## WHAT YOU HAVE TO DO
From the first line of the data below through the line holding "namespace Sys2Proof.Machine", write out each line exactly as it stands.

[[ DATA RECORDS, beginning ]]

-- ==== Sys2Proof/Machine/Array.lean ====
section
/-! DEFINITION. The arithmetic of the matrix array, the staking adders and the rescale step, as functions
of operands alone (R76 to R79, R147 to R161, R168, R178 to R183, R231, R232). Cells and the thin-channel
engine share them. -/

namespace Sys2Proof.Machine

/-- What one band delivers to its staking adder: a usable sum β at frame exponent z, or flags (R79, R147,
R231). `inv` and `ns` ask for an invalid and a NaN-scale record. -/
structure BandOut where
  usable : Bool
  beta   : Int
  z      : Int
  nan    : Bool
  pinf   : Bool
  ninf   : Bool
  inv    : Bool
  ns     : Bool
  deriving DecidableEq, Repr

/-- A band that contributes zero (R78). -/
def BandOut.zero : BandOut := ⟨false, 0, 0, false, false, false, false, false⟩

/-- A band with a NaN block (R134, R231). -/
def BandOut.nanScale : BandOut := ⟨false, 0, 0, true, false, false, false, true⟩

/-- A usable band sum. -/
def BandOut.sum (beta z : Int) : BandOut := ⟨true, beta, z, false, false, false, false, false⟩

/-- The flags of one product (R231): NAN, PINF, NINF, invalid, NaN-scale. -/
def productFlags (x w : Num) (bad : Bool) : BandOut :=
  if bad then BandOut.nanScale
  else if x.isNan || w.isNan then { BandOut.zero with nan := true, inv := true }
  else if x.isInf || w.isInf then
    if x.isZero || w.isZero then { BandOut.zero with nan := true, inv := true }
    else if x.neg = w.neg then { BandOut.zero with pinf := true } else { BandOut.zero with ninf := true }
  else BandOut.zero

/-- The OR of the flags. -/
def BandOut.or (a b : BandOut) : BandOut :=
  { a with nan := a.nan || b.nan, pinf := a.pinf || b.pinf, ninf := a.ninf || b.ninf,
           inv := a.inv || b.inv, ns := a.ns || b.ns }

/-- An element that carries flags in place of a value (R79). -/
def isSpecial (x : Num) : Bool := x.isNan || x.isInf

/-- The OR of the product flags of a band (R231). -/
def bandFlags (xs : List Num) (ws : List (Num × Bool)) : BandOut :=
  (xs.zip ws).foldl (fun a p => a.or (productFlags p.1 p.2.1 p.2.2)) BandOut.zero

/-- Some element of the band is a NaN or an infinity, or lies in a group that makes it one (R79, R142). -/
def bandSpecial (xs : List Num) (ws : List (Num × Bool)) : Bool :=
  xs.any isSpecial || ws.any (fun w => isSpecial w.1 || w.2)

/-- A band of an 8-bit or dual pass: products floored onto the band grid 2^L and summed (R147, R149). -/
def band8 (L : Int) (xb wb : BlockInfo) (xs : List Num) (ws : List (Num × Bool)) : BandOut :=
  if xb.zero || wb.zero then BandOut.zero
  else if xb.nan || wb.nan then BandOut.nanScale
  else if bandSpecial xs ws then bandFlags xs ws
  else
    let beta : Int := ((xs.zip ws).map (fun p => shiftFloor (p.1.sig * p.2.1.sig) (p.1.exp + p.2.1.exp - L))).sum
    BandOut.sum beta (xb.exp + wb.exp)

/-- A band of a split pass for the slice pair (i, j) (R157 to R160). -/
def bandSplit (n i j : Nat) (xb wb : BlockInfo) (xs : List Num) (ws : List (Num × Bool)) : BandOut :=
  if bandSpecial xs ws then bandFlags xs ws
  else if xb.zero || wb.zero then BandOut.zero
  else
    let beta : Int := ((xs.zip ws).map (fun p =>
      sliceOf n i (aligned n xb.exp p.1) * sliceOf n j (aligned n wb.exp p.2.1))).sum
    BandOut.sum beta (xb.exp + wb.exp - 7 * ((i : Int) + j))

/-- A value cut to 192 bits of two's complement (R150). -/
def wrap192 (a : Int) : Int := sext 192 (twos 192 a)

/-- Adds a value of frame exponent z into an entry's window (R153). -/
def windowAdd (e : Entry) (v z : Int) : Int := wrap192 (e.a + shiftFloor v (191 - (e.h : Int) + z - e.s))

/-- Adds what a band delivers into an entry (R153, R231). -/
def addBand (e : Entry) (o : BandOut) : Entry :=
  let e := { e with nan := e.nan || o.nan, pinf := e.pinf || o.pinf, ninf := e.ninf || o.ninf }
  if o.usable then { e with a := windowAdd e o.beta o.z } else e

/-- A band with a usable sum respects the stake (R154). -/
def bandFits (e : Entry) (o : BandOut) : Bool := !o.usable || decide (o.z ≤ e.s - e.depth)

/-- The entry after CLEAR (R153). -/
def clearEntry (e : Entry) : Entry := { e with a := 0, words := 0, nan := false, pinf := false, ninf := false }

/-- ceil(log2 n) of a positive number. -/
def clog2 (n : Nat) : Nat := if n ≤ 1 then 0 else Nat.log2 (n - 1) + 1

/-- The headroom of a reduction length (R151). -/
def headroom (k : Nat) : Nat := clog2 k + 2

/-- The entry that STAKE writes (R151). -/
def stakedEntry (s : Int) (h : Nat) (u depth : Int) (m : Nat) : Entry :=
  { a := 0, s := s, h := h, u := u, words := 0, nan := false, pinf := false, ninf := false, staked := true,
    depth := depth, m := m, t3 := none }

/-- D_mode of a split mode (R151, R160). -/
def splitDepth : ArrayMode → Int
  | .splitHalf => 19 | .split32 => 21 | .split64 => 23 | _ => 0

/-- The exact value of a staked entry, its non-finite bits apart (R150). -/
def entryFin (e : Entry) : Num := .ofInt e.a (e.s + e.h - 191 - e.u)

/-- The value a of an entry at DRAIN and whether an invalid record is due (R169, R232). -/
def entryValue (e : Entry) : Num × Bool :=
  match e.t3 with
  | some (acc, _) => (decodeElem 11 acc, false)
  | none =>
    if e.pinf && e.ninf then (.nan, true)
    else if e.nan then (.nan, false)
    else if e.pinf then (.inf false, false)
    else if e.ninf then (.inf true, false)
    else (entryFin e, false)

/-- The output value v = (a − c) · 2^σ · s + o and whether an invalid record is due (R178, R180, R232). An
exact zero is +0. -/
def rescaled (a c : Num) (sigma : Int) (s o : Num) : Num × Bool :=
  let diff := (a.add c.negate).scale sigma
  let p := diff.mul s
  let v := p.add o
  let v := if v.isZero then Num.zero else v
  (v, v.isNan && !a.isNan && !c.isNan && !s.isNan && !o.isNan)

/-! ### T3 numerics (R168) -/

/-- One binary32 sum. -/
def f32Add (x y : Num) : Num := roundTo 11 (x.add y)

/-- One level of the fixed pairwise tree. -/
def pairLevel : List Num → List Num
  | x :: y :: rest => f32Add x y :: pairLevel rest
  | xs => xs

/-- The term of one chunk and whether a NaN arose from non-NaN values or a NaN block took part. -/
def t3Chunk (xb wb : BlockInfo) (xs ws : List Num) : Num × Bool × Bool :=
  if xb.nan || wb.nan then (.nan, false, true)
  else if xb.zero || wb.zero then (.zero, false, false)
  else if xs.any (·.isNan) || ws.any (·.isNan) then (.nan, true, false)
  else
    let p0 := (xs.zip ws).map (fun p => roundTo 11 (p.1.mul p.2))
    let tree := pairLevel (pairLevel (pairLevel (pairLevel (pairLevel p0))))
    let q := roundTo 11 ((tree.getD 0 .zero).scale (xb.exp + wb.exp - 254))
    (q, q.isNan, false)

/-- The accumulation of one chunk into an entry in T3 form: acc, and the invalid and NaN-scale records
that are due. -/
def t3Add (acc : Nat) (q : Num × Bool × Bool) : Nat × Bool × Bool :=
  let a := decodeElem 11 acc
  let r := f32Add a q.1
  ((encodeWide 11 r).1, q.2.1 || (r.isNan && !a.isNan && !q.1.isNan), q.2.2)

/-! ### The range check (R184) -/

/-- Largest ceil(log2 |v|) over the finite nonzero values of a list, if there is one. -/
def maxClog (vs : List Num) : Option Int :=
  vs.foldl (fun a v =>
    if v.isFinNz then
      let c := if v.sig.natAbs = 2 ^ Nat.log2 v.sig.natAbs then v.log2 else v.log2 + 1
      some (a.elim c (max c))
    else a) none

/-- e_hi of R184 from G, the σ of the operands and the output, the rescale table's pairs, and the output
format; `rescale` is DRAIN's rescale flag. -/
def rangeHi (G sx sw sOut : Int) (pairs : List (Num × Num)) (rescale : Bool) (f : Nat) : Int :=
  let ts := if rescale then (maxClog (pairs.map (·.1))).getD 0 else 0
  let g := G + sx + sw + ts
  let out := if !rescale || pairs.all (fun p => p.2.isZero) then g
    else max g ((maxClog (pairs.map (·.2))).getD g) + 1
  out - sOut - fmtEmax f + 127

/-- The range check fails (R184). -/
def rangeFails (e : Int) : Bool := decide (0xFE < e) || decide (e < 0)

end Sys2Proof.Machine
end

[[ DATA RECORDS, end ]]

## ANSWER FOR THIS EXERCISE
-- ==== Sys2Proof/Machine/Array.lean ====
section
/-! DEFINITION. The arithmetic of the matrix array, the staking adders and the rescale step, as functions
of operands alone (R76 to R79, R147 to R161, R168, R178 to R183, R231, R232). Cells and the thin-channel
engine share them. -/

namespace Sys2Proof.Machine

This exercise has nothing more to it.